BEGIN Recorded data

-- ==== Sys2Proof/Certificates/Slice0/Obligations.lean ====
section
/-! DEFINITION. The statements for the provers, from the numbered rules of the spec. A statement about the
machine speaks of `exec` and `step`, which run at the opaque implementation `Config.params`, so it holds
for every implementation the spec admits. -/

open Sys2Proof Sys2Proof.Machine

/-! ### Encoding and decoding -/

/-- R162: the decoder reads every legal command back from its encoding, every operand at every value. -/
def Obligations.DecodeEncode : Prop :=
  ∀ i : Instr, i.WellFormed = true → decode (encode i) = .ok i

/-- R131 to R135, R145: a list of words the decoder accepts is the encoding of the legal command it
gives, so no bit of it is ignored and no two lists give one command. -/
def Obligations.EncodeDecode : Prop :=
  ∀ (ws : List Word) (i : Instr), decode ws = .ok i → i.WellFormed = true ∧ encode i = ws

/-- R162 and the examples of R210, R250, R260, R340, R360, R362, R431, R500 among them: written-out words
decode to the commands they stand for. -/
def Obligations.DecodedWords : Prop :=
  decode [0x00000201, 0x00000000, 0x0000001B] = .ok (.seti 2 0x1B) ∧
  decode [0x01030304] = .ok (.addi 3 3 1) ∧
  decode [0x00010110] = .ok (.bufNew 1 .bytes) ∧
  decode [0x00000120] = .ok (.pkNew 1) ∧
  decode [0x03020121] = .ok (.pkWrbits 1 2 3) ∧
  decode [0x01020324] = .ok (.stNew 3 2 true) ∧
  decode [0x01090242] = .ok (.codecEnc 2 9 1) ∧
  decode [0x00000450] = .ok (.carriers 4 0) ∧
  decode [0x00000551] = .ok (.modNew 5 .bfsk) ∧
  decode [0x03040552, 0x00000002] = .ok (.modRun 5 4 3 2) ∧
  decode [0x02060762] = .ok (.demSoft 7 6 2) ∧
  decode [0x00020370] = .ok (.syncLocate 3 2)

/-- R146: an undefined opcode is a one-word command that ends with `ILLEGAL_COMMAND`, and the decoder
stays in `Idle`, whatever its other bits. -/
def Obligations.UndefinedOpcodes : Prop :=
  ∀ (w : Word) (rest : List HostOp) (s : State),
    let op := (fieldOp w).toNat
    (0x0B ≤ op ∧ op ≤ 0x0F) ∨ (0x1A ≤ op ∧ op ≤ 0x1F) ∨ (0x2A ≤ op ∧ op ≤ 0x2F) ∨
      (0x33 ≤ op ∧ op ≤ 0x3F) ∨ (0x45 ≤ op ∧ op ≤ 0x4F) ∨ (0x54 ≤ op ∧ op ≤ 0x5F) ∨
      (0x65 ≤ op ∧ op ≤ 0x67) ∨ (0x6A ≤ op ∧ op ≤ 0x6F) ∨ 0x72 ≤ op →
    s.dec = .idle → s.pending = .issue w :: rest →
    step s = .next
      { s with
        pending := rest
        status := 11
        sticky := s.sticky ||| (1 <<< 11)
        errcmd := w.setWidth 64 }

/-- R52, R145, R148: the header word of a longer command starts collecting, and each further word but the
last is appended; when the last word arrives and the words are no legal command, the command ends with
`ILLEGAL_COMMAND` and has no other effect. -/
def Obligations.CommandPortWords : Prop :=
  (∀ (w : Word) (rest : List HostOp) (s : State), s.pending = .issue w :: rest →
      (s.dec = .idle → 1 < commandLength w →
        step s = .next { s with pending := rest, dec := .collecting w (commandLength w - 1) [] }) ∧
      (∀ h need got, s.dec = .collecting h need got → 1 < need →
        step s = .next { s with pending := rest, dec := .collecting h (need - 1) (got ++ [w]) })) ∧
  (∀ (w : Word) (rest : List HostOp) (r : Reject) (s : State), s.pending = .issue w :: rest →
      (s.dec = .idle → commandLength w = 1 → decode [w] = .error r →
        step s = .next (afterStatus w { s with pending := rest } 11)) ∧
      (∀ h got, s.dec = .collecting h 1 got → decode (h :: (got ++ [w])) = .error r →
        step s = .next (afterStatus h { s with pending := rest, dec := .idle } 11)))

/-! ### The command port -/

/-- R52, R152: when the last word of a legal command arrives, the step is `exec` of that command, with
that word taken from the host's queue and the decoder back in `Idle`. -/
def Obligations.StepRunsDecodedCommand : Prop :=
  ∀ (w : Word) (rest : List HostOp) (i : Instr) (s : State), s.pending = .issue w :: rest →
    (s.dec = .idle → decode [w] = .ok i → step s = exec i { s with pending := rest }) ∧
    (∀ h got, s.dec = .collecting h 1 got → decode (h :: (got ++ [w])) = .ok i →
      step s = exec i { s with pending := rest, dec := .idle })

/-- R105: the whole read-port map; a read has no side effect on the block. That the value read goes to the
list of replies, and the operation comes from a queue, is the model's choice (log entry 5). -/
def Obligations.ReadPortMap : Prop :=
  ∀ (s : State),
    (∀ (a : BitVec 12) (rest : List HostOp), s.pending = .read a :: rest →
      step s = .next
        { s with pending := rest, replies := s.replies ++ [readPort Config.params s a] }) ∧
    readPort Config.params s 0x000 = 0x0000000050434107 ∧
    readPort Config.params s 0x001 = s.status ∧
    readPort Config.params s 0x002 = s.sticky ∧
    readPort Config.params s 0x003 = s.errcmd ∧
    (s.dec = .idle → readPort Config.params s 0x004 = 0) ∧
    (∀ h need got, s.dec = .collecting h need got →
      readPort Config.params s 0x004 = BitVec.ofNat 64 (need % 256 + 256 * (fieldOp h).toNat)) ∧
    (∀ r : Fin 4, readPort Config.params s (BitVec.ofNat 12 (0x010 + r.val)) = s.rregs[r]) ∧
    (∀ r : Fin 4, readPort Config.params s (BitVec.ofNat 12 (0x018 + r.val)) =
      Config.params.num.toBinary64 s.rfregs[r]) ∧
    (∀ r : Fin 16, readPort Config.params s (BitVec.ofNat 12 (0x020 + r.val)) = s.iregs[r]) ∧
    (∀ r : Fin 16, readPort Config.params s (BitVec.ofNat 12 (0x030 + r.val)) =
      Config.params.num.toBinary64 s.fregs[r]) ∧
    (∀ c : CfgReg, readPort Config.params s (BitVec.ofNat 12 (0x040 + c.code.toNat)) =
      match s.cfg.get c with
      | .int v => v
      | .num x => Config.params.num.toBinary64 x) ∧
    (∀ a : BitVec 12,
      (0x005 ≤ a.toNat ∧ a.toNat ≤ 0x00F) ∨ (0x014 ≤ a.toNat ∧ a.toNat ≤ 0x017) ∨
        (0x01C ≤ a.toNat ∧ a.toNat ≤ 0x01F) ∨ 0x04B ≤ a.toNat →
      readPort Config.params s a = 0)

END Recorded data

What is expected:
In the listing above, find the line with "decode [0x01090242] = .ok" and the line with "sticky := s.sticky ||| (1 <<< 11)". Output those two lines and every line between them, exactly as written.

Answer space:
  decode [0x01090242] = .ok (.codecEnc 2 9 1) ∧
  decode [0x00000450] = .ok (.carriers 4 0) ∧
  decode [0x00000551] = .ok (.modNew 5 .bfsk) ∧
  decode [0x03040552, 0x00000002] = .ok (.modRun 5 4 3 2) ∧
  decode [0x02060762] = .ok (.demSoft 7 6 2) ∧
  decode [0x00020370] = .ok (.syncLocate 3 2)

/-- R146: an undefined opcode is a one-word command that ends with `ILLEGAL_COMMAND`, and the decoder
stays in `Idle`, whatever its other bits. -/
def Obligations.UndefinedOpcodes : Prop :=
  ∀ (w : Word) (rest : List HostOp) (s : State),
    let op := (fieldOp w).toNat
    (0x0B ≤ op ∧ op ≤ 0x0F) ∨ (0x1A ≤ op ∧ op ≤ 0x1F) ∨ (0x2A ≤ op ∧ op ≤ 0x2F) ∨
      (0x33 ≤ op ∧ op ≤ 0x3F) ∨ (0x45 ≤ op ∧ op ≤ 0x4F) ∨ (0x54 ≤ op ∧ op ≤ 0x5F) ∨
      (0x65 ≤ op ∧ op ≤ 0x67) ∨ (0x6A ≤ op ∧ op ≤ 0x6F) ∨ 0x72 ≤ op →
    s.dec = .idle → s.pending = .issue w :: rest →
    step s = .next
      { s with
        pending := rest
        status := 11
        sticky := s.sticky ||| (1 <<< 11)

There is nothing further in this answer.